** Aim of the task **
Find the string "trickle" in the records. Copy every line it appears in.

[Stored records]
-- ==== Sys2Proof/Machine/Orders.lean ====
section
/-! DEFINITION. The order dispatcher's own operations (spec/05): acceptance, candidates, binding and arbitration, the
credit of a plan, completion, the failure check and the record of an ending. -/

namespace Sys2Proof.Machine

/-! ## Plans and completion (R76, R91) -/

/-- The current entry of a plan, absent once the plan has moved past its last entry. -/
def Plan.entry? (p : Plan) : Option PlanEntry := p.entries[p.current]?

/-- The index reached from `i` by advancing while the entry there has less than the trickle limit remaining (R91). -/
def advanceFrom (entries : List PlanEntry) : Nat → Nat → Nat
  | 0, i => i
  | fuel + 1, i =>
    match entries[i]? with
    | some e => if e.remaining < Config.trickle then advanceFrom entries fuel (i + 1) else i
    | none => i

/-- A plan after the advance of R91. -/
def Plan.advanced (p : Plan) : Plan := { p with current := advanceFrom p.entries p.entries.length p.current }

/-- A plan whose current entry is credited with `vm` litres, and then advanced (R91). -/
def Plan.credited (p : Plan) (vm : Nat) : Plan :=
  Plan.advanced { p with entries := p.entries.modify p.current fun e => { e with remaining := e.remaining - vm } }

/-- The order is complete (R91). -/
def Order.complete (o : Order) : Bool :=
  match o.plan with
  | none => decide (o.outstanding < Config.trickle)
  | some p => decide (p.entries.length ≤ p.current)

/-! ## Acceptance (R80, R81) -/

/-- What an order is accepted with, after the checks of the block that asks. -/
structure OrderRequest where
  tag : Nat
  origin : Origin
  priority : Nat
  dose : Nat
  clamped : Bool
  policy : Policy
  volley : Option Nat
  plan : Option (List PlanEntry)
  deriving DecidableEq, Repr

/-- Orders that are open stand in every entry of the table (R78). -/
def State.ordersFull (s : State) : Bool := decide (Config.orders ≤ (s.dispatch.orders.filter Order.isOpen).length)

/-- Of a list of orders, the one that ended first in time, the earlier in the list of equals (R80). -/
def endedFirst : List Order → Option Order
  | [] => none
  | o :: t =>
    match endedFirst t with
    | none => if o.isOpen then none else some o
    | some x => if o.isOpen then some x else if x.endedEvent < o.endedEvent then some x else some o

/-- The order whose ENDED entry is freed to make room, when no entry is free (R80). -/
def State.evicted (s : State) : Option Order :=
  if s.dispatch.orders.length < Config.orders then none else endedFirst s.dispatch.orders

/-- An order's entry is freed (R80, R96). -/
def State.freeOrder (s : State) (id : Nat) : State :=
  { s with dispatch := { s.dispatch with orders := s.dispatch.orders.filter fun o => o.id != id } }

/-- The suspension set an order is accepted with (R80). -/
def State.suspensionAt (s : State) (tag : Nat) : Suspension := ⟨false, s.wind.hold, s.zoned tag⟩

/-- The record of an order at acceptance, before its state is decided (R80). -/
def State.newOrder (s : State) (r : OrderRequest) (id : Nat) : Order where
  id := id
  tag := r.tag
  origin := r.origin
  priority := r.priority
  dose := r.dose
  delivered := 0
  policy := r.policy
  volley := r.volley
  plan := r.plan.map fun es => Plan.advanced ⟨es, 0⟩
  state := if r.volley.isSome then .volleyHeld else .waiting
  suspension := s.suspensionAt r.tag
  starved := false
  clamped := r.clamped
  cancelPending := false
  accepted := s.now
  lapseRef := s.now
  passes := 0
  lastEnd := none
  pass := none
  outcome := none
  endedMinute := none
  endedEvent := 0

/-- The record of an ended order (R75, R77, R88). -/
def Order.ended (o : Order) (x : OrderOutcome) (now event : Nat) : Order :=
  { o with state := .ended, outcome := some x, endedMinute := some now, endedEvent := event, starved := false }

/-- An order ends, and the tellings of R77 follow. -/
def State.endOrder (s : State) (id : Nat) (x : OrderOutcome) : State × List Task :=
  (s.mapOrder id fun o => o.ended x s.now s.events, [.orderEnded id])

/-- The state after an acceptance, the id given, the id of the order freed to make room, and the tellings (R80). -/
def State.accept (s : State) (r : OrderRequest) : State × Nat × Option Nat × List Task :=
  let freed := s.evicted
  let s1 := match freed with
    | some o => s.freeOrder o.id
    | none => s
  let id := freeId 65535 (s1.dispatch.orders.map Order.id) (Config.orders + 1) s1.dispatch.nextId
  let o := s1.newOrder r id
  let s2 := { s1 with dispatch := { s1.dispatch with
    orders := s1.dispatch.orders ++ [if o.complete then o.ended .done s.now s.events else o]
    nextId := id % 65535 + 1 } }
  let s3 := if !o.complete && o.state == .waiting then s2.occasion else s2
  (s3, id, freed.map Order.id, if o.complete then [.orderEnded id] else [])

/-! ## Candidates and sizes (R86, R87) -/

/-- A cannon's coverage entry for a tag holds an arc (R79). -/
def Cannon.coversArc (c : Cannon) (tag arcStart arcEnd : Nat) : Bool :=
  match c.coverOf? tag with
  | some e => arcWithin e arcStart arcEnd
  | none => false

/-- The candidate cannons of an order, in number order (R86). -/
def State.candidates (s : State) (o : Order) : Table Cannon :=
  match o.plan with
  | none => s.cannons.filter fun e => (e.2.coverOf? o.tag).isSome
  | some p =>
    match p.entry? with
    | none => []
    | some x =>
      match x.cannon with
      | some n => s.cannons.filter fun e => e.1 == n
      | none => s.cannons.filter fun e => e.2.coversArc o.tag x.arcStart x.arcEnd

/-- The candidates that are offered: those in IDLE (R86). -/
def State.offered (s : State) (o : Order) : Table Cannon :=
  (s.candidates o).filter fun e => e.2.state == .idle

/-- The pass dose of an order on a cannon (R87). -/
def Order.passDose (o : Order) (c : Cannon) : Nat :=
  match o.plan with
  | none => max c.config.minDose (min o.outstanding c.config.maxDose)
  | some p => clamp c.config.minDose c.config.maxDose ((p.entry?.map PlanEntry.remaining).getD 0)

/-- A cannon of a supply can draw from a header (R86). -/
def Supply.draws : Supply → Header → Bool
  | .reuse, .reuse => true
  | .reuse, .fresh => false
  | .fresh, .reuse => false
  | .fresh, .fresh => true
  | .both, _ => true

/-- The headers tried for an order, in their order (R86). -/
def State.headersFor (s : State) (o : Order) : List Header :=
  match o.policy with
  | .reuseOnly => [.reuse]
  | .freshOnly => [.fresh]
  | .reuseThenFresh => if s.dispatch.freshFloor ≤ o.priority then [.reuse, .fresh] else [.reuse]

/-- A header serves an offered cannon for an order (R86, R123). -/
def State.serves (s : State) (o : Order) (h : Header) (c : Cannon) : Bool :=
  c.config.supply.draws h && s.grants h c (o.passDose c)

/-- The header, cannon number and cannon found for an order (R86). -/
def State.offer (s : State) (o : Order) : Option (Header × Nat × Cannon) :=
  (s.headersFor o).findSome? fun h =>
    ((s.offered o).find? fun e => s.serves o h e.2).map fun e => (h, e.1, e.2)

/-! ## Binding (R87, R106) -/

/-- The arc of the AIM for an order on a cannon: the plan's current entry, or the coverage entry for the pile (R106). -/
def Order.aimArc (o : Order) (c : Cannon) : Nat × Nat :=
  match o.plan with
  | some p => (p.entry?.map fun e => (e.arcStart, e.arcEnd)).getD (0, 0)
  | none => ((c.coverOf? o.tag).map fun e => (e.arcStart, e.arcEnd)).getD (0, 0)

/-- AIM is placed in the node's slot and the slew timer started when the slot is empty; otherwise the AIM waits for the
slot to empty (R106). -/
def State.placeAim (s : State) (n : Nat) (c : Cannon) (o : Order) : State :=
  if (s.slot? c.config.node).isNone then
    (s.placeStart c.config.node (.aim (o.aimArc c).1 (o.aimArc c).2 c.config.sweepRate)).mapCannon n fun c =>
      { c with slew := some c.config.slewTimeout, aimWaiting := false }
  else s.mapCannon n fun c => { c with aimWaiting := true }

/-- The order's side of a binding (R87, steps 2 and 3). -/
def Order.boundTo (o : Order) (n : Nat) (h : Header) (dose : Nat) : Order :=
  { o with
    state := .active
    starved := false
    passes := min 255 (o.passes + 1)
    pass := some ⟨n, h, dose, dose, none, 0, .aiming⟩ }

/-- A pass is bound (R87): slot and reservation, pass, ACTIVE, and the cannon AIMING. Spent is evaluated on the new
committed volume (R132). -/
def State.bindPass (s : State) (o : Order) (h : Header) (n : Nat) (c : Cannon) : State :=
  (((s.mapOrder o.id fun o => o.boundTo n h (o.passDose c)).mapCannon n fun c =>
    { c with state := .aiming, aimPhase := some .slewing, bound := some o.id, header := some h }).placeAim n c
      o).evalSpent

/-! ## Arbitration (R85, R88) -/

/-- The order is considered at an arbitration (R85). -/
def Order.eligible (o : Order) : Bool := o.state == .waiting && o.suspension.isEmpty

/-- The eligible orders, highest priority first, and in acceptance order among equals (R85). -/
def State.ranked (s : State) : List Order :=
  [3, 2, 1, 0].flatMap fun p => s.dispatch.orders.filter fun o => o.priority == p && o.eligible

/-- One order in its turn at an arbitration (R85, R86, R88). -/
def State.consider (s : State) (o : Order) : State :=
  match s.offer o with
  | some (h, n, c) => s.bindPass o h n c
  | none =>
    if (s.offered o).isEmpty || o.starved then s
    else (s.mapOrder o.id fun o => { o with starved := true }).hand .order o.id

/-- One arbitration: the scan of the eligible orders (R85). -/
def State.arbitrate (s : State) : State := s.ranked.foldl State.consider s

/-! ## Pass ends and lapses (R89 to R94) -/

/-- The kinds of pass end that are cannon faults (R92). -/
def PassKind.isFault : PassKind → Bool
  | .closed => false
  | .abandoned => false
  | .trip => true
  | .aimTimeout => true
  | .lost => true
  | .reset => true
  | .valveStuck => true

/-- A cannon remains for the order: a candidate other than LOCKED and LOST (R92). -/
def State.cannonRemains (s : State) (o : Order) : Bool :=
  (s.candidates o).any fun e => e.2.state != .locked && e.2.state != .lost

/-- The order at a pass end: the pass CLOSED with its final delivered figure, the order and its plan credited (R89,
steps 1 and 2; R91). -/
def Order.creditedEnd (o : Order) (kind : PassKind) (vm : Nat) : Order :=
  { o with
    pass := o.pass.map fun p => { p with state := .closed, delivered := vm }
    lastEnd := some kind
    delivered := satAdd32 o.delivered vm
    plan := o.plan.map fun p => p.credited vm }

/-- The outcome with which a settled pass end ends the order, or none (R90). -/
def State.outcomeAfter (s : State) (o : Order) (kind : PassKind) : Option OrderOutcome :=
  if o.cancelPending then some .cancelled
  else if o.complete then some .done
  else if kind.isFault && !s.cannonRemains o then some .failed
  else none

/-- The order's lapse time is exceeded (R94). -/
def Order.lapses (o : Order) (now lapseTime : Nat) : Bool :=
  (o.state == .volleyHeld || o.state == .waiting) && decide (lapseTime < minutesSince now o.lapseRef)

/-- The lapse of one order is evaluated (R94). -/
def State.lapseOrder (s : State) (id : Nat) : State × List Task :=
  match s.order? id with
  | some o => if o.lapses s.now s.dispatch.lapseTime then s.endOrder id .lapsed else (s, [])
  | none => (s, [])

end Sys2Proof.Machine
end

** Completed task **
/-- The index reached from `i` by advancing while the entry there has less than the trickle limit remaining (R91). -/
    | some e => if e.remaining < Config.trickle then advanceFrom entries fuel (i + 1) else i
  | none => decide (o.outstanding < Config.trickle)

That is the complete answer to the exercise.